Дневник Михаила Алексеевича Кузмина принадлежит к числу тех явлений в истории русской культуры, о которых долгое время складывались легенды и о которых даже сейчас мы знаем далеко не всё. Многие современники автора слышали чтение разных фрагментов и восхищались услышанным (но бывало, что и негодовали). После того как дневник был куплен Гослитмузеем, на долгие годы он оказался практически выведен из обращения, хотя формально никогда не находился в архивном «спецхране», и немногие допущенные к чтению исследователи почти никогда не могли представить себе текст во всей его целостности. Относительной популярностью пользовался лишь текст первой тетрадки, перепечатанный на машинке еще в двадцатые годы, да и то потому, что сохранилась его копия в другом архиве[1], охранявшаяся не столь бдительно. Поэтому лишь отдельные сведения, содержащиеся в дневнике, были до начала девяностых годов известны историкам литературы и культуры. И вот теперь читатель, а прежде всего исследователь, получает в руки первый том полного текста многолетнего труда Михаила Кузмина. Казалось бы, остается лишь радоваться, что наконец-то есть возможность использовать сохранившиеся сведения о жизни поэта и его окружения на протяжении двадцати пяти лет — с 1905 по 1931 год…

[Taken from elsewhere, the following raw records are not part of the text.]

-- ==== Sys2Proof/Laws/Step.lean ====
section
/-! SUPPORT. What a turn can do, said once: the turn between host and block, the fetch, the pixel step's three branches, the header step's two
outcomes, and the inversion of the whole step. -/

namespace Sys2Proof.Machine

/-! ### Whose turn it is -/

theorem step_of_blockTurn {u s : State} (h : BlockTurn u s) : step u = blockStep s := by
  rcases h with ⟨h, rfl⟩ | ⟨ms, h, rfl⟩ <;> simp [step, takeTurn, h, hostMove]

theorem step_of_hostTurn {m : HostMove} {u s : State} (h : HostTurn m u s) : step u = hostMove m s := by
  obtain ⟨ms, h, rfl⟩ := h; simp [step, takeTurn, h]

theorem blockTurn_of_noMoves {s : State} (h : s.hostMoves = []) : BlockTurn s s := Or.inl ⟨h, rfl⟩

/-- Every step is the block's turn or one move of the host. -/
theorem step_cases (u : State) :
    (∃ s, BlockTurn u s ∧ step u = blockStep s) ∨ ∃ m s, m ≠ .wait ∧ HostTurn m u s ∧ step u = hostMove m s := by
  cases hm : u.hostMoves with
  | nil => exact Or.inl ⟨u, Or.inl ⟨hm, rfl⟩, step_of_blockTurn (Or.inl ⟨hm, rfl⟩)⟩
  | cons m ms =>
    by_cases hw : m = .wait
    · subst hw
      have h : BlockTurn u { u with hostMoves := ms } := Or.inr ⟨ms, hm, rfl⟩
      exact Or.inl ⟨_, h, step_of_blockTurn h⟩
    · have h : HostTurn m u { u with hostMoves := ms } := ⟨ms, hm, rfl⟩
      exact Or.inr ⟨m, _, hw, h, step_of_hostTurn h⟩

/-- A turn's two states differ in the schedule of host moves only. -/
theorem blockTurn_frame {u s : State} (h : BlockTurn u s) : ∃ ms, s = { u with hostMoves := ms } := by
  rcases h with ⟨-, rfl⟩ | ⟨ms, -, rfl⟩
  · exact ⟨_, rfl⟩
  · exact ⟨ms, rfl⟩

theorem hostTurn_frame {m : HostMove} {u s : State} (h : HostTurn m u s) : ∃ ms, s = { u with hostMoves := ms } := by
  obtain ⟨ms, -, rfl⟩ := h; exact ⟨ms, rfl⟩

/-! ### The fetch -/

theorem readIn_inBounds {s : State} {a n : Nat} (h : a + n ≤ s.len.toNat) : readIn s a n = some (s.inMem.bytes a n) := if_pos h

/-- Before the chunk end every byte of the opcode lies inside IN (R58), and the bytes decode. -/
theorem fetchBytes_beforeEnd {s : State} (h : s.cur.toNat + 8 < s.len.toNat) :
    ∃ b1, b1 = s.inMem.read s.cur.toNat ∧
      fetchBytes s = some (s.inMem.bytes s.cur.toNat (opLength (classify b1))) := by
  refine ⟨_, rfl, ?_⟩
  have hp := opLength_pos (classify (s.inMem.read s.cur.toNat))
  have hl := opLength_le (classify (s.inMem.read s.cur.toNat))
  obtain ⟨k, hk⟩ : ∃ k, opLength (classify (s.inMem.read s.cur.toNat)) = k + 1 := ⟨_, (Nat.sub_add_cancel hp).symm⟩
  unfold fetchBytes
  rw [readIn_inBounds (by omega)]
  simp only [Memory.bytes]
  rw [readIn_inBounds (by omega), hk]
  rfl

theorem opcodeResolved_eq {s : State} (h : s.cur.toNat + 8 < s.len.toNat) :
    ∃ i, decode (s.inMem.bytes s.cur.toNat (opLength (classify (s.inMem.read s.cur.toNat)))) = .ok i [] ∧
      opcodeResolved s = exec i s := by
  obtain ⟨b1, rfl, hf⟩ := fetchBytes_beforeEnd h
  have hp := opLength_pos (classify (s.inMem.read s.cur.toNat))
  obtain ⟨k, hk⟩ : ∃ k, opLength (classify (s.inMem.read s.cur.toNat)) = k + 1 := ⟨_, (Nat.sub_add_cancel hp).symm⟩
  obtain ⟨i, hi⟩ := decode_of_length (b1 := s.inMem.read s.cur.toNat) (s.inMem.bytes (s.cur.toNat + 1) k)
    (by rw [Memory.length_bytes, hk])
  have hi' : decode (s.inMem.bytes s.cur.toNat (opLength (classify (s.inMem.read s.cur.toNat)))) = .ok i [] := by
    rw [hk]; exact hi
  exact ⟨i, hi', by simp [opcodeResolved, hf, hi']⟩

/-! ### The pixel step -/

theorem pixelStep_run {s : State} (h : s.run ≠ 0) : pixelStep s = finishPixel (s.setRun (s.run - 1)) := by
  have : 0 < s.run.toNat := Nat.pos_of_ne_zero fun h0 => h (BitVec.eq_of_toNat_eq (by simpa using h0))
  simp [pixelStep, this, runContinue]

theorem pixelStep_tail {s : State} (h : s.run = 0) (he : ¬ s.cur.toNat + 8 < s.len.toNat) : pixelStep s = finishPixel s := by
  simp [pixelStep, h, State.beforeChunkEnd, he, tailFill]

theorem pixelStep_opcode {s : State} (h : s.run = 0) (he : s.cur.toNat + 8 < s.len.toNat) : pixelStep s = opcodeResolved s := by
  simp [pixelStep, h, State.beforeChunkEnd, he]

/-- What a pixel step can answer: each branch gives a next state exactly when OUT has room, and else OutOverflow. -/
theorem pixelStep_cases (s : State) :
    (¬ s.RoomForPixel ∧ pixelStep s = .fault .outOverflow) ∨
    (s.RoomForPixel ∧
      ((s.run ≠ 0 ∧ pixelStep s = .next (s.setRun (s.run - 1)).afterPixel) ∨
       (s.run = 0 ∧ s.cur.toNat + 8 < s.len.toNat ∧ ∃ i,
          decode (s.inMem.bytes s.cur.toNat (opLength (classify (s.inMem.read s.cur.toNat)))) = .ok i [] ∧
          pixelStep s = .next (afterExec i s).cacheUpdate.afterPixel) ∨
       (s.run = 0 ∧ ¬ s.cur.toNat + 8 < s.len.toNat ∧ pixelStep s = .next s.afterPixel))) := by
  by_cases hr : s.run = 0
  · by_cases he : s.cur.toNat + 8 < s.len.toNat
    · obtain ⟨i, hd, hx⟩ := opcodeResolved_eq he
      rw [pixelStep_opcode hr he, hx]
      by_cases hroom : s.RoomForPixel
      · exact Or.inr ⟨hroom, Or.inr (Or.inl ⟨hr, he, i, hd, exec_room i hroom⟩)⟩
      · exact Or.inl ⟨hroom, exec_noRoom i hroom⟩
    · rw [pixelStep_tail hr he]
      by_cases hroom : s.RoomForPixel
      · exact Or.inr ⟨hroom, Or.inr (Or.inr ⟨hr, he, finishPixel_room hroom⟩)⟩
      · exact Or.inl ⟨hroom, finishPixel_noRoom hroom⟩
  · rw [pixelStep_run hr]
    have hc : (s.setRun (s.run - 1)).RoomForPixel ↔ s.RoomForPixel := roomForPixel_congr rfl rfl rfl
    by_cases hroom : s.RoomForPixel
    · exact Or.inr ⟨hroom, Or.inl ⟨hr, finishPixel_room (hc.2 hroom)⟩⟩
    · exact Or.inl ⟨hroom, finishPixel_noRoom (by rwa [hc])⟩

/-- A pixel step that answers is the common end of a state that differs from the one before in PREV, RUN, CUR and CACHE only. -/
theorem pixelStep_frame {s t : State} (h : pixelStep s = .next t) :
    s.RoomForPixel ∧ ∃ v : State, t = v.afterPixel ∧
      v = { s with prev := v.prev, run := v.run, cur := v.cur, cache := v.cache } := by
  rcases pixelStep_cases s with ⟨-, h'⟩ | ⟨hr, ⟨-, h'⟩ | ⟨-, -, i, -, h'⟩ | ⟨-, -, h'⟩⟩ <;> rw [h'] at h
  · cases h
  · injection h with h; exact ⟨hr, _, h.symm, rfl⟩
  · injection h with h; exact ⟨hr, _, h.symm, by cases i <;> rfl⟩
  · injection h with h; exact ⟨hr, _, h.symm, rfl⟩

/-! ### The header step -/

/-- The header fields of R102, from the bytes of IN. -/
def State.headerFields (s : State) : HeaderFields :=
  { magic := beValue (s.inMem.bytes 0 4), w := beValue (s.inMem.bytes 4 4), h := beValue (s.inMem.bytes 8 4),
    ch := beValue (s.inMem.bytes 12 1), cs := beValue (s.inMem.bytes 13 1) }

theorem readHeader_eq {s : State} (h : 14 ≤ s.len.toNat) : readHeader s = some s.headerFields := by
  unfold readHeader
  rw [readIn_inBounds (by omega), readIn_inBounds (by omega), readIn_inBounds (by omega), readIn_inBounds (by omega),
    readIn_inBounds (by omega)]
  rfl

/-- The header step always answers a next state: a failing check, or a passing one. -/
theorem headerStep_cases (s : State) :
    (s.len.toNat < 14 ∧ headerStep s = .next (s.enterFail .bufferTooShort)) ∨
    (14 ≤ s.len.toNat ∧ headerError s.headerFields ≠ .none ∧ headerStep s = .next (s.enterFail (headerError s.headerFields))) ∨
    (14 ≤ s.len.toNat ∧ headerError s.headerFields = .none ∧ headerStep s = .next (s.loadHeader s.headerFields).headerPassed) := by
  by_cases hl : s.len.toNat < 14
  · exact Or.inl ⟨hl, by simp [headerStep, headerBytes, hl]⟩
  · have hl' : 14 ≤ s.len.toNat := by omega
    cases he : headerError s.headerFields <;> simp [headerStep, headerBytes, hl, hl', readHeader_eq hl', he]

/-- Which headers pass (R103 to R107). -/
theorem headerError_none_iff (f : HeaderFields) :
    headerError f = .none ↔ f.magic = 0x716F6966 ∧ f.w ≠ 0 ∧ f.h ≠ 0 ∧ f.h < 400000000 / f.w ∧
      (f.ch = 3 ∨ f.ch = 4) ∧ (f.cs = 0 ∨ f.cs = 1) := by
  have hm : magicWord = 0x716F6966 := rfl
  unfold headerError dimensionsOk pixelsMax
  rw [hm]
  split
  · simp_all
  · split
    · simp_all
      intro h1 h2 h3 h4
      omega
    · split
      · simp_all
      · split <;> (simp_all; try omega)

theorem beValue_four_lt (m : Memory) (a : Nat) : beValue (m.bytes a 4) < 2 ^ 32 := by
  simp only [Memory.bytes, beValue, List.foldl]
  have h0 := (m.read a).isLt
  have h1 := (m.read (a + 1)).isLt
  have h2 := (m.read (a + 1 + 1)).isLt
  have h3 := (m.read (a + 1 + 1 + 1)).isLt
  omega

theorem beValue_one_lt (m : Memory) (a : Nat) : beValue (m.bytes a 1) < 2 ^ 8 := by
  simp only [Memory.bytes, beValue, List.foldl]
  have h0 := (m.read a).isLt
  omega

end Sys2Proof.Machine
end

Однако сам по себе текст еще не является самодостаточным без серьезного истолкования, которое невозможно в рамках краткого предисловия, а требует целостных исследований и, может быть, даже монографий.
Дело в том, что жизнь человека — а человека искусства в особенности — не может быть зафиксирована каким-то одним текстом, сколь бы обширен и откровенен он ни был. Автопортрет рисуется всей совокупностью порождаемого, но и помимо него остается некий смысловой запас, нечто «невыразимое», попытаться уловить которое стремится в конечном счете тот, кто пытается воссоздать хоть сколько-нибудь цельный облик человека предшествующего времени. Читатель должен отдавать себе отчет, что любой дневник, и дневник Михаила Кузмина в том числе, не может показать человеческую личность как объективную реальность.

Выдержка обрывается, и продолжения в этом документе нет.